Information given Block Start

-- ==== Sys2Proof/Machine/Harrow.lean ====
section
/-! DEFINITION. Harrow: the reference of each frame, usable cells, level and remainder, selection, and the fractional edge of
the arms in level synthesis (08_harrow_levels.md). -/

namespace Sys2Proof.Machine

def hcell (s : State) (c : Nat) : HCell := tget {} s.hrw.cells c
def setHCell (s : State) (c : Nat) (v : HCell) : State := { s with hrw := { s.hrw with cells := tset {} s.hrw.cells c v } }
def harm (s : State) (a : Nat) : HArm := tget {} s.hrw.arms a
def setHArm (s : State) (a : Nat) (v : HArm) : State := { s with hrw := { s.hrw with arms := tset {} s.hrw.arms a v } }
def srcArm (a : Nat) : U16 := srcBlk 7 a

/-- Arm configuration fields (R273). -/
def armCfg (s : State) (a : Nat) : U32 := rg s (rHRW_ARM_CFG a)
def minPulse (s : State) (a : Nat) : Nat := fld (rg s (rHRW_ARM_TIME a)) 12 0
def deadTime (s : State) (a : Nat) : Nat := fld (rg s (rHRW_ARM_TIME a)) 27 16
def admBand (s : State) (a : Nat) : Nat := fld (rg s (rHRW_ARM_ADM a)) 15 0
def admEpochs (s : State) (a : Nat) : Nat := max 1 (fld (rg s (rHRW_ARM_ADM a)) 19 16)
def staleHold (s : State) (a : Nat) : Nat := fld (rg s (rHRW_ARM_ADM a)) 27 24

/-- Firing units in a frame: 8 L (R26). -/
def firingUnits (s : State) : Nat := 8 * lTicks s

/-! ### Reference and current sign (R247 to R249) -/

/-- A + (B − A) × q ÷ d in binary32, and exactly B at the end. -/
def interpRef (a b : U32) (q d : Nat) : U32 :=
  if d ≤ q then b else f32Add a (f32Div (f32Mul (f32Sub b a) (f32OfNat q)) (f32OfNat d))

/-- The published set is taken at the Harrow start of frame `j`, within the period it was written for (R29, R30, R249). -/
def takeSet (a j : Nat) (s : State) : State :=
  let h := harm s a
  match s.lpe.refsM with
  | none => s
  | some n =>
    if s.lpe.busy && decide (s.lpe.sample = some n) || h.setN = some n || decide (j < n + 2) || decide (n + pFrames s + 1 < j) then s
    else
      let b := tget 0 s.lpe.refs a
      let bad := !f32Fin b
      let s := setHArm s a { h with refA := h.refJ, refB := if bad then h.refJ else b, setN := some n, setFrom := some j, bad := bad }
      if bad then report (setEvt s rHRW_EVT (bitv 7)) (srcArm a) 0x01C2 else s

/-- ref_j (R248). -/
def refOf (s : State) (a j : Nat) : U32 :=
  let h := harm s a
  match h.setN, h.setFrom with
  | some n, some j0 =>
    if bit (armCfg s a) 2 then interpRef h.refA h.refB (j + 1 - j0) (n + pFrames s + 2 - j0) else h.refB
  | _, _ => h.refJ

def refStep (a j : Nat) (s : State) : State :=
  let s := takeSet a j s
  setHArm s a { harm s a with refJ := refOf s a j }

/-- ISIGN (R247): 0 negative, 1 positive, 2 dead band. -/
def isignOf (s : State) (a : Nat) : Nat :=
  let d := (chan s (fld (armCfg s a) 12 8)).dec
  let i := if bit (armCfg s a) 13 then f32Neg d else d
  let b := rg s (rHRW_ARM_IDB a)
  if f32Lt b i then 1 else if f32Lt i (f32Neg b) then 0 else 2

/-! ### Usable cells (R250 to R253) -/

/-- HELD follows the last LIVE report of the committed image (R246). -/
def holdCell (s : State) (c : Nat) : State :=
  let g := cellImg s c
  match g.lastLive with
  | none => s
  | some k => setHCell s c { hcell s c with held := g.vcap, heldAt := some k, stat := g.stat }

/-- STATUS.FAULT or STATUS.SELFBLK of the last report (R238). -/
def cellSick (h : HCell) : Bool := h.stat.testBit 5 || h.stat.testBit 4

/-- Is the report LIVE, or HELD no older than STALE_HOLD. -/
def cellFresh (s : State) (a c : Nat) : Bool :=
  decide ((cellImg s c).report = 0) ||
  (match (hcell s c).heldAt with | some k => decide (s.grn.commit.k ≤ k + staleHold s a) | none => false)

Information given Block End

* [What the task requires] Extract the lines above, from the first one through the one containing "def deadTime (s", and return only those, unchanged.

* [Worked solution]
-- ==== Sys2Proof/Machine/Harrow.lean ====
section
/-! DEFINITION. Harrow: the reference of each frame, usable cells, level and remainder, selection, and the fractional edge of
the arms in level synthesis (08_harrow_levels.md). -/

namespace Sys2Proof.Machine

def hcell (s : State) (c : Nat) : HCell := tget {} s.hrw.cells c
def setHCell (s : State) (c : Nat) (v : HCell) : State := { s with hrw := { s.hrw with cells := tset {} s.hrw.cells c v } }
def harm (s : State) (a : Nat) : HArm := tget {} s.hrw.arms a
def setHArm (s : State) (a : Nat) (v : HArm) : State := { s with hrw := { s.hrw with arms := tset {} s.hrw.arms a v } }
def srcArm (a : Nat) : U16 := srcBlk 7 a

/-- Arm configuration fields (R273). -/
def armCfg (s : State) (a : Nat) : U32 := rg s (rHRW_ARM_CFG a)
def minPulse (s : State) (a : Nat) : Nat := fld (rg s (rHRW_ARM_TIME a)) 12 0
def deadTime (s : State) (a : Nat) : Nat := fld (rg s (rHRW_ARM_TIME a)) 27 16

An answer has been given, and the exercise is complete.